The exception is the Savings Deposit Program, aka my favorite underappreciated and often unknown military benefit. The last time I talked about combat zones was when I discussed how deploying to a CZTE can affect your taxes. Another thing you need to know that will benefit your personal finances in a combat zone is how to utilize the Savings Deposit Program (SDP).
What is the Savings Deposit Program?
The SDP is a savings account set up by the Department of Defense specifically for deployed military members. You can deposit up to $10,000 during each deployment. That money will earn up to 10% annually, with the interest added quarterly. That’s a government-guaranteed 10% return, which is basically unheard of from a savings account. There is no risk involved, other than, ya know, being in a combat zone.
Additionally, you can keep earning interest on your SDP account for up to 90 days after you redeploy. This is a nice little bonus that makes the SDP even more valuable.
For some reason, the Savings Deposit Program isn’t very well known. I did a poll of my Facebook friends a few weeks ago, and of the respondents only 1 in 4 had ever heard of the SDP. Of the people I’ve deployed with, only a handful took advantage of the program. It’s one of the few no-strings-attached benefits the military offers, so spread the word!
How does the SDP work?
If you are serving in an SDP-eligible combat zone, you can start your SDP account once you’ve been deployed for a minimum of 30 consecutive days or at least one day in each of three consecutive months.
The military finance office at your deployed location will help you set up your account.
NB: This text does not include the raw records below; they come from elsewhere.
-- ==== Sys2Proof/Machine/Command.lean ====
section
/-!
DEFINITION. The command path of R30: what a fetch refuses, the order of a flow, completion, and the rows of the queue pairs,
the vectors, the delay list and the management paths that need no meaning of an opcode.
-/
namespace Sys2Proof.Machine

/-- Bit i of FLAGS (R106). -/
def hflag (h : Hdr) (i : Nat) : Bool := bit h.flags i

/-- Deadline d is passed at tick n (R119). -/
def deadlinePassed (d n : Nat) : Bool :=
  d ≠ 0 && (let x := (n + 2 ^ 32 - d % 2 ^ 32) % 2 ^ 32
    1 ≤ x && x < 2 ^ 31)

/-- SYS_TIMED settings of a queue (R137). -/
def timedOf (s : State) (q : Nat) : TimedCfg := tget {} s.sys.timed q

/-- The part answers commands: an agent or the ROM runs (R64, R75). -/
def answers (s : State) : Bool :=
  match s.sys.devState with
  | .bootRom | .pufRegen | .fwVerify | .init | .run | .tamperHold => true
  | _ => false

/-- The opcodes the ROM answers (R79). -/
def romCmd : Cmd → Bool
  | .sysInfo _ | .sysState _ | .updOpen _ | .updBlock _ | .updActivate _ | .diagDumpRead _ => true
  | _ => false

/-- In test mode the TEST commands come as management SPI entries through the TEST_AGENT instruction of the TAP (R555). -/
def testAgent (s : State) (h : Hdr) (c : Cmd) : Bool :=
  s.sys.testMode && s.sys.devState = .bootRom && s.sys.jtagIr = some 0x10 && h.qp = 64 && opcodeOf c / 256 = 0x10

/-- Opcode of the KEY family (R389). -/
def keyCmd (c : Cmd) : Bool := opcodeOf c / 256 = 8

/-- What the standby refuses with ST_STANDBY (R470). -/
def standbyRefuses (c : Cmd) (flow : Nat) : Bool :=
  let f := opcodeOf c / 256
  if isStatus c then false
  else (2 ≤ f && f ≤ 8) || (f = 0x0A && flow ≠ 0 && !(opcodeOf c = 0x0A00 || opcodeOf c = 0x0A01))

/-- A fitted twin that does not hold the gates is the standby (R470). -/
def isStandby (s : State) : Bool := bit s.sys.strap 3 && s.twin.configured && !s.twin.gates

/-- The path of a queue is a management path: PF1, SPI or VLAN (R109). -/
def isMgmt (s : State) (q : Nat) : Bool := (qpOf s q).func = 1

/-- A function's inbound writes are dropped while its master is frozen (R520). -/
def pfFrozen (s : State) (func : Nat) : Bool := s.fwall.frozen.contains (26 + func)

/-- The DMA engine that serves queue pair or ring q (R515; which engine serves which is log entry 22). -/
def dmaFrozen (s : State) (q : Nat) : Bool := s.fwall.frozen.contains (10 + q % 8)

/-- The tick that contains act_time of a reference (R123). -/
def actTick (s : State) (ref act : Nat) : Nat :=
  (((rawNs s : Int) + ((act : Int) - refNs s ref)) / 100000 % (2 ^ 32 : Int)).toNat

/-- Why a TIMED command is refused at fetch, or 0 (R123, R561). -/
def timedRefusal (h : Hdr) (c : Cmd) (s : State) : Nat :=
  let t := timedOf s h.qp
  if !timedOk c then stBadParam
  else if !refTracked s t.ref then stBusy
  else if (h.actTime : Int) > refNs s t.ref + (t.maxAheadS : Int) * 1000000000 then stBadParam
  else if h.deadline ≠ 0 && deadlinePassed h.deadline (actTick s t.ref h.actTime) then stBadParam
  else 0

/-- PLEN, PTR_PARAMS and the parameter address fit R107; a management path takes no pointer. -/
def paramsFit (h : Hdr) : Bool :=
  h.plen ≤ 16384 &&
    (if 64 ≤ h.qp then !hflag h 2 else (h.plen ≤ 48 || hflag h 2) && (!hflag h 2 || h.paramAddr % 8 = 0))

/-- Why a command is refused at fetch, ST_OK where it is not: header, opcode, path, FLOW, device state and TIMED checks
(R6, R79, R91, R96, R107, R109, R110, R119, R123, R389, R470). The order of the checks is log entry 10. -/
def entryRefusal (h : Hdr) (c : Option Cmd) (s : State) : Nat :=
  if deadlinePassed h.deadline (fwTick s) then stTimeout
  else match c with
    | none => stBadOpcode
    | some c =>
      if (pathOf c = 1 && isMgmt s h.qp) || (pathOf c = 2 && !isMgmt s h.qp) then stBadOpcode
      else if keyCmd c && s.sys.devState = .run && s.sec.tamperLive ≠ 0 then stTamper
      else if (s.sys.devState ≠ .run && !romCmd c && !testAgent s h c) || s.sys.lullArmed then stBusy
      else if h.reservedSet || 32 ≤ h.flags || !paramsFit h || (hflag h 2 && h.paramError) then stBadParam
      else if !flowOk c h.flow then stBadParam
      else if isStandby s && standbyRefuses c h.flow then stStandby
      else if hflag h 1 then timedRefusal h c s
      else stOk

/-- The ordered flow of a command: family and FLOW (R110). -/
def flowKey (f : Flight) : Nat × Nat := ((match f.cmd with | some c => opcodeOf c / 256 | none => 0), f.hdr.flow)

/-- Commands in flight of a queue pair: QP_STATUS.IN_FLIGHT (R99). -/
def inFlight (s : State) (q : Nat) : Nat := (s.hif.flights.filter (·.qp = q)).length

/-- s with the function applied to the first flight that satisfies p. -/
def modFirst (p : Flight → Bool) (f : Flight → Flight) : List Flight → List Flight
  | [] => []
  | x :: t => if p x then f x :: t else x :: modFirst p f t

/-- The flights before the first that satisfies p. -/
def before (p : Flight → Bool) (l : List Flight) : List Flight := l.takeWhile (fun x => !p x)

/-- A flight still to be worked on under this header and command. -/
def isFor (h : Hdr) (c : Cmd) (f : Flight) : Bool := f.hdr = h && f.cmd = some c && f.qp = h.qp

/-- A flight of this queue pair and TAG. -/
def isTag (qp tag : Nat) (f : Flight) : Bool := f.qp = qp && f.hdr.tag = tag

/-- A fetched entry joins the commands in flight, completed at once where it is refused (R108, R109, R119). -/
def fetchEntry (h : Hdr) (c : Option Cmd) (mac seqNo : Nat) (s : State) : State :=
  let dup := s.hif.flights.any (isTag h.qp h.tag)
  let st := if dup then stDuplicate else entryRefusal h c s
  let x : Flight := {
    qp := h.qp, hdr := h, cmd := c, fetchTick := fwTick s, done := st ≠ stOk,
    status := st, doneTick := fwTick s, mac := mac, seqNo := seqNo }
  let s := withHif (fun f => { f with flights := f.flights ++ [x] }) s
  if !dup && st ≠ stTimeout && hflag h 2 && h.paramError && h.qp < 64 then raise 0x010 (withQp h.qp (fun q => { q with fetchError := true }) s) else s

/-- The reply ring of a queue pair has no free entry (R103); a management path holds 15 replies (R101). -/
def replyFull (s : State) (q : Nat) : Bool :=
  if q < 64 then unread (qpOf s q) + 1 ≥ 2 ^ (qpOf s q).cqLog2 else if q = 64 then s.sys.spiReplies.length ≥ 15 else false

/-- ORDERED lets the flight start: none earlier from its ring, or none earlier with ORDERED (R115). -/
def mayStart (earlier : List Flight) (f : Flight) : Bool :=
  earlier.all (fun x => x.qp ≠ f.qp || !(hflag f.hdr 0 || hflag x.hdr 0))

/-- The side effects of a flight are held: an earlier command of its flow is not released, or its reply ring is full
(R103, R114). -/
def heldBack (s : State) (earlier : List Flight) (f : Flight) : Bool :=
  earlier.any (fun x => flowKey x = flowKey f) || replyFull s f.qp

/-- The completion record: status, INFO and data of the reply, or the wait its chapter names (R114, R120). -/
def complete (p : Flight → Bool) (r : Res) : State :=
  withHif (fun h => { h with flights := modFirst p (fun f =>
    if r.again then f
    else if r.wait then { f with waiting := true, staged := false, status := r.status, info := r.info, data := r.data }
    else { f with
      done := true, waiting := false, staged := false, delayed := false, status := r.status, info := r.info, data := r.data,
      doneTick := fwTick r.st }) h.flights }) r.st

/-- The wait of a flight ends: its reply is filled in (R379, R380, R480). -/
def finishWait (who : Option (Nat × Nat)) (status : Nat) (data : List Byte) (s : State) : State :=
  match who with
  | none => s
  | some (qp, tag) => complete (fun f => isTag qp tag f && f.waiting) { st := s, status := status, data := data }

/-- The wait of a flight ends with the reply it already holds. -/
def finishStored (who : Option (Nat × Nat)) (s : State) : State :=
  match who with
  | none => s
  | some (qp, tag) => withHif (fun h => { h with
      flights := modFirst (fun f => isTag qp tag f && f.waiting) (fun f => { f with done := true, waiting := false, doneTick := fwTick s }) h.flights }) s

/-- An entry on the delay list, in act_time order (R124). -/
def delayInsert (d : Delayed) : List Delayed → List Delayed
  | [] => [d]
  | x :: t => if d.actNs < x.actNs then d :: x :: t else x :: delayInsert d t

/-- A TIMED command other than RAD_TX_RAW waits on the delay list; RAD_TX_RAW is placed by act_time itself (R122, R178). -/
def staysDelayed (h : Hdr) (c : Cmd) : Bool := hflag h 1 && opcodeOf c ≠ 0x0206

/-- A TIMED command whose checks pass waits on the delay list; one that fails them is refused at once (R122, R123). -/
def stageTimed (h : Hdr) (c : Cmd) (r : Res) (s : State) : State :=
  if r.status = stOk || r.status = stPending then
    let t := timedOf s h.qp
    withHif (fun f => { f with
      flights := modFirst (isFor h c) (fun x => { x with delayed := true }) f.flights,
      delayList := delayInsert { qp := h.qp, hdr := h, cmd := some c, ref := t.ref, lateNs := t.lateNs, actNs := h.actTime } f.delayList }) s
  else complete (isFor h c) { r with st := s }

/-- Work that a command accepted with ST_PENDING continues on the instance that family and FLOW name (R117). -/
def jobRuns (family flow : Nat) (s : State) : Bool :=
  match family with
  | 2 => (match (chainOf s flow).cal with | some j => j.job ≠ 0 | none => false) || (chainOf s flow).tunerSearch.isSome
  | 3 => (laneOf s flow).snapshot.isSome
  | 0x0A => flow = 0 && s.upd.fw.state = 2 && s.upd.fw.job ≠ 0
  | 0x0D => s.twin.saving.isSome
  | 0x10 => s.test.run.isSome
  | _ => false

/-- Until the end of such work the agent answers every later command to the instance with ST_BUSY, but for the *_STATUS and
*_INFO opcode of the family (R117). -/
def jobBusy (c : Cmd) (flow : Nat) (s : State) : Bool := !isStatus c && jobRuns (opcodeOf c / 256) flow s

/-- A command's meaning, or ST_BUSY by R117. -/
def unlessJob (h : Hdr) (c : Cmd) (run : State → Res) (s : State) : Res :=
  if jobBusy c h.flow s then refuse s stBusy else run s

/-- The agent works on a flight that has been fetched (R30 steps 4-5, R114, R115). -/
def workOn (h : Hdr) (c : Cmd) (run : State → Res) (s : State) : State :=
  match s.hif.flights.find? (isFor h c) with
  | none => s
  | some f =>
    let earlier := before (isFor h c) s.hif.flights
    if f.done || f.staged || f.waiting || f.delayed || !mayStart earlier f then s
    else if staysDelayed h c then stageTimed h c (unlessJob h c run s) s
    else if heldBack s earlier f then
      withHif (fun x => { x with flights := modFirst (isFor h c) (fun y => { y with staged := true, doneTick := fwTick s }) x.flights }) s
    else complete (isFor h c) (unlessJob h c run s)

/-- An opcode row: the command is fetched where it is not in flight yet, and its agent works on it (R30). A part on which
neither agent nor ROM runs answers nothing. -/
def agentRun (h : Hdr) (c : Cmd) (run : State → Res) (s : State) : Host.Outcome State Fault Refusal :=
  if !answers s then .next s
  else if s.hif.flights.any (isFor h c) then .next (workOn h c run s)
  else .next (workOn h c run (fetchEntry h (some c) 0 0 s))

/-- The part ends every command in flight that has no completion record with a status (R91, R389). -/
def endFlights (status : Nat) (p : Flight → Bool) (s : State) : State :=
  withHif (fun h => { h with
    flights := h.flights.map (fun f => if f.done || !p f then f else
      { f with
        done := true, waiting := false, staged := false, delayed := false, status := status, info := 0, data := [], doneTick := fwTick s }),
    delayList := h.delayList.filter (fun d => !h.flights.any (fun f => isTag d.qp d.hdr.tag f && p f)) }) s

/-! Replies. -/

/-- A reply entry (R111). -/
def replyBytes (tag status info sqHead : Nat) (phase : Bool) (data : List Byte) : List Byte :=
  le 2 tag ++ le 2 status ++ le 2 info ++ le 2 (sqHead % 4096 + 32768 * b2n phase) ++ fit 24 data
They will also inform you of the local procedures for depositing money. Generally speaking, deposits can be made by cash, check, or through paycheck allotment. You do not have to put the same amount in each month. For instance, if you can only afford to put in $1,000 the first month but by month 3 you can put in $1,500 per month, that’s okay. You just need to remember the deposit limit of $10,000 per deployment.
Typically you will hear that your monthly contributions are limited to your “unalloted pay.” Unallotted pay is the amount you receive each month minus authorized deductions. Authorized deductions can include Thrift Savings Plan or Combined Federal Campaign contributions. I’ve also heard that officers are limited to the highest enlisted pay per month. As you’ll see below, my authorized maximum contributions don’t match either of these rules.
My experience with SDP deposits
I’ve been deployed three times, and the amount I was able to deposit per month into the SDP was calculated differently each time. I’m sure somewhere somebody had a complicated formula that determined how much I could put in each month, but it didn’t make sense to me then and it doesn’t now. If anybody from Finance wants to explain in the comments, I’m sure it would be appreciated!
- For my first deployment, I was allowed to deposit the entire $10,000 all at once.
- On my second deployment, I was allowed to deposit a little less than half the limit the first month. I was allowed to deposit the remainder the second month. I don’t know where these numbers came from. They don’t match any of the rules discussed above.
- On my third deployment, things got weirder. My first deposit was a few dollars more than my basic pay. My second deposit was limited to about half that, and my third deposit was just a few hundred dollars. Again, I have no idea where these numbers came from.
Who qualifies for the SDP?
Simply put, you qualify for the SDP if:
- You are an active duty, Guard, or reserve member deployed to an area where you receive Hostile Fire Pay or Imminent Danger Pay
– and –
- You serve in the combat zone or in direct support of the combat zone for more than 30 consecutive days
– or –
- You serve in the combat zone for at least one day each in three consecutive months. This criterion comes into play for those that may be stationed outside the combat zone but regularly enter it, such as aircrew or special operations.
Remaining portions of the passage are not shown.